What to work on: Please output exactly the part of the records below that opens with the line containing "h).standsApart n pos l)" and closes with the line containing "exact congrArg some hpos", both lines included, and nothing else.

Entries shown:
/-- The entry of a suit outside trap mode, once its record is reported and the context goes on. -/
theorem State.trapEntry_of_report {s v : State} {r : SuitRef} {u : Suit} {kind code : Nat} {cmask amask : List Nat} {tpc : Pos} {a0 a1 : Nat}
    (hu : (s.hand r.hr).suit r.suit = some u) (hn : u.trap = none) (hh : s.reg (s.hand r.hr).ctx 0x11 ≠ 0)
    (hv : s.report (s.hand r.hr).ctx (s.trapRec r kind code u.pos.pc cmask amask a0 a1) = (v, false))
    (hstate : (v.ctxD (s.hand r.hr).ctx).state = (s.ctxD (s.hand r.hr).ctx).state) :
    s.trapEntry r kind code cmask amask tpc a0 a1 =
      (v.modHand r.hr (fun d => d.modLanes amask
        (fun _ => Lane.trapped (BitVec.ofNat 64 (s.reg (s.hand r.hr).ctx 0x194 % 2 ^ 32 + kind * 2 ^ 32))))).modSuit r
          (Suit.trapped (s.reg (s.hand r.hr).ctx 0x11) { tpc := tpc, amask := amask }) := by
  unfold State.trapEntry
  -- The report stands for any function, so that no step evaluates it.
  obtain ⟨report, hreport⟩ : ∃ report, report = State.report := ⟨_, rfl⟩
  rw [← hreport] at hv ⊢
  dsimp only
  rw [hu]
  dsimp only
  rw [hn]
  dsimp only
  rw [if_neg hh, hv]
  dsimp only
  rw [if_neg (not_not_intro hstate), if_neg Bool.false_ne_true, Nat.add_zero]
  rfl

/-- A suit that is ready for it enters trap mode once its record is written. -/
theorem State.trapEntry_ready {s : State} {r : SuitRef} {u : Suit} (kind code : Nat) (cmask amask : List Nat) (tpc : Pos) (a0 a1 : Nat)
    (hu : (s.hand r.hr).suit r.suit = some u) (hn : u.trap = none) (h : s.trapReady r = true) :
    let ctx := (s.hand r.hr).ctx
    ∃ v : State, v.cores = s.cores ∧ v.reg ctx 0x194 = (s.reg ctx 0x194 + 1) % 2 ^ 64 ∧
      s.trapEntry r kind code cmask amask tpc a0 a1 =
        (v.modHand r.hr (fun d => d.modLanes amask (fun _ => Lane.trapped (BitVec.ofNat 64 (s.reg ctx 0x194 % 2 ^ 32 + kind * 2 ^ 32))))).modSuit r
          (Suit.trapped (s.reg ctx 0x11) { tpc := tpc, amask := amask }) := by
  obtain ⟨hctx, hhandler, hplace⟩ := State.trapReady_inv h
  obtain ⟨v, hput, hcores, htail, hstate⟩ := State.putTrap_ready (s.trapRec r kind code u.pos.pc cmask amask a0 a1) hctx hplace
  exact ⟨v, hcores, htail, State.trapEntry_of_report hu hn hhandler (State.report_of_written hput) hstate⟩

/-- The entry in terms of what the state was: the lanes and the suit that enter, every other lane and suit of the hand. -/
theorem State.trapEntry_enters {s : State} {r : SuitRef} {u : Suit} (kind code : Nat) (cmask : List Nat) {amask : List Nat} (tpc : Pos)
    (a0 a1 : Nat) (hn : amask.Nodup) (hu : (s.hand r.hr).suit r.suit = some u) (ht : u.trap = none) (h : s.trapReady r = true) :
    let t := s.trapEntry r kind code cmask amask tpc a0 a1
    EnteredTrap s t r u kind amask tpc ∧ (∀ l, l ∉ amask → t.lane r.hr l = s.lane r.hr l) ∧
      ∀ n, n ≠ r.suit → (t.hand r.hr).suit n = (s.hand r.hr).suit n := by
  obtain ⟨v, hcores, htail, he⟩ := State.trapEntry_ready kind code cmask amask tpc a0 a1 hu ht h
  have hhand := State.hand_of_cores hcores r.hr
  intro t
  change t = _ at he
  have hd : t.hand r.hr = ((s.hand r.hr).modLanes amask
      (fun _ => Lane.trapped (BitVec.ofNat 64 (s.reg (s.hand r.hr).ctx 0x194 % 2 ^ 32 + kind * 2 ^ 32)))).modSuit r.suit
        (Suit.trapped (s.reg (s.hand r.hr).ctx 0x11) { tpc := tpc, amask := amask }) := by
    rw [he]
    unfold State.modSuit
    rw [State.hand_modHand, State.hand_modHand, hhand]
  refine ⟨⟨fun l hl => ?_, ?_, ?_⟩, fun l hl => ?_, fun n hne => ?_⟩
  · have hlane : t.lane r.hr l = Lane.trapped (BitVec.ofNat 64 (s.reg (s.hand r.hr).ctx 0x194 % 2 ^ 32 + kind * 2 ^ 32)) (s.lane r.hr l) := by
      unfold State.lane
      rw [hd, Hand.lane_modSuit, Hand.lane_modLanes_of_mem hn hl]
    rw [hlane]
    exact Lane.trapped_fields ..
  · rw [hd, Hand.suit_modSuit, Hand.suit_modLanes, hu]
    rfl
  · rw [he]
    exact (State.reg_modHand ..).trans ((State.reg_modHand ..).trans htail)
  · unfold State.lane
    rw [hd, Hand.lane_modSuit, Hand.lane_modLanes_of_notMem hl]
  · rw [hd, Hand.suit_modSuit_ne _ _ hne, Hand.suit_modLanes]

/-- Whether a suit can enter trap mode speaks of its hand's context alone. -/
theorem State.trapReady_modHand (s : State) (r : SuitRef) {f : Hand → Hand} (hf : ∀ d, (f d).ctx = d.ctx) :
    (s.modHand r.hr f).trapReady r = s.trapReady r := by
  unfold State.trapReady
  rw [State.hand_modHand, hf, State.trapPlace_modHand, State.reg_modHand]
  rfl

/-! ## Lanes that TRAP leaves outside trap mode (02 R43, 07 R178) -/

/-- A lane of a hand stands at a place in another suit than one, or Held-ready. -/
def Hand.standsApart (d : Hand) (n : Nat) (pos : Pos) (l : Nat) : Prop :=
  (∃ m u, m ≠ n ∧ (d.lane l).st = .active m ∧ d.suit m = some u ∧ u.pos = pos) ∨ ((d.lane l).st = .heldReady ∧ (d.lane l).pos = pos)

/-- It stands there still when it and the other suits are as they were. -/
theorem Hand.standsApart.standsAt {s t : State} {h : HandRef} {n : Nat} {pos : Pos} {l : Nat} (a : (s.hand h).standsApart n pos l)
    (hl : t.lane h l = s.lane h l) (hs : ∀ m, m ≠ n → (t.hand h).suit m = (s.hand h).suit m) : t.standsAt h l = some pos := by
  unfold State.standsAt
  rw [hl]
  unfold State.lane
  obtain ⟨m, u, hm, hst, hsuit, hpos⟩ | ⟨hst, hpos⟩ := a
  · rw [hst]
    dsimp only
    rw [hs m hm, hsuit, Option.map_some, hpos]
  · rw [hst]
    exact congrArg some hpos

/-- Lanes of a list have been put aside from a suit at a place: the suit, every other lane of its hand and whether it can enter trap mode are
as they were. -/
structure PutAside (s t : State) (r : SuitRef) (pos : Pos) (ls : List Nat) : Prop where
  reg : ∀ c prn, t.reg c prn = s.reg c prn
  ctx : (t.hand r.hr).ctx = (s.hand r.hr).ctx
  ready : t.trapReady r = s.trapReady r
  suit : (t.hand r.hr).suit r.suit = (s.hand r.hr).suit r.suit
  others : ∀ l, l ∉ ls → t.lane r.hr l = s.lane r.hr l
  aside : ∀ l, l ∈ ls → (t.hand r.hr).standsApart r.suit pos l

theorem PutAside.nil (s : State) (r : SuitRef) (pos : Pos) : PutAside s s r pos [] :=
  ⟨fun _ _ => rfl, rfl, rfl, rfl, fun _ _ => rfl, fun _ h => absurd h List.not_mem_nil⟩

theorem Hand.suit_freeSlot {d : Hand} {n : Nat} (h : d.freeSlot = some n) : d.suit n = none :=
  Option.isNone_iff_eq_none.mp (List.find?_some h :)

/-- The hand of lanes offloaded: they stand at the place, in a new suit in a slot that was Free, or Held-ready. -/
theorem State.hand_offload (s : State) (h : HandRef) (kern : Nat) (pos : Pos) (ls : List Nat) :
    ∃ st suits, (s.offload h kern pos ls).hand h = { (s.hand h).modLanes ls (fun _ l => { l with st := st, pos := pos }) with suits := suits } ∧
      (∀ m, ((s.hand h).suit m).isSome = true → kFind m suits = (s.hand h).suit m) ∧
      ((∃ n, (s.hand h).suit n = none ∧ st = .active n ∧ kFind n suits = some (s.newSuit kern pos)) ∨ st = .heldReady) := by
  unfold State.offload
  rw [State.hand_modHand]
  cases hfree : (s.hand h).freeSlot with
  | some n =>
    have hn := Hand.suit_freeSlot hfree
    have hne : ∀ m, ((s.hand h).suit m).isSome = true → m ≠ n := fun m hm e => by
      rw [e, hn] at hm
      exact nomatch hm
    exact ⟨.active n, _, rfl, fun m hm => kFind_kSet_ne (hne m hm) .., .inl ⟨n, hn, rfl, kFind_kSet_same ..⟩⟩
  | none => exact ⟨.heldReady, _, rfl, fun m _ => Hand.suit_modLanes .., .inr rfl⟩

Solved exercise:
theorem Hand.standsApart.standsAt {s t : State} {h : HandRef} {n : Nat} {pos : Pos} {l : Nat} (a : (s.hand h).standsApart n pos l)
    (hl : t.lane h l = s.lane h l) (hs : ∀ m, m ≠ n → (t.hand h).suit m = (s.hand h).suit m) : t.standsAt h l = some pos := by
  unfold State.standsAt
  rw [hl]
  unfold State.lane
  obtain ⟨m, u, hm, hst, hsuit, hpos⟩ | ⟨hst, hpos⟩ := a
  · rw [hst]
    dsimp only
    rw [hs m hm, hsuit, Option.map_some, hpos]
  · rw [hst]
    exact congrArg some hpos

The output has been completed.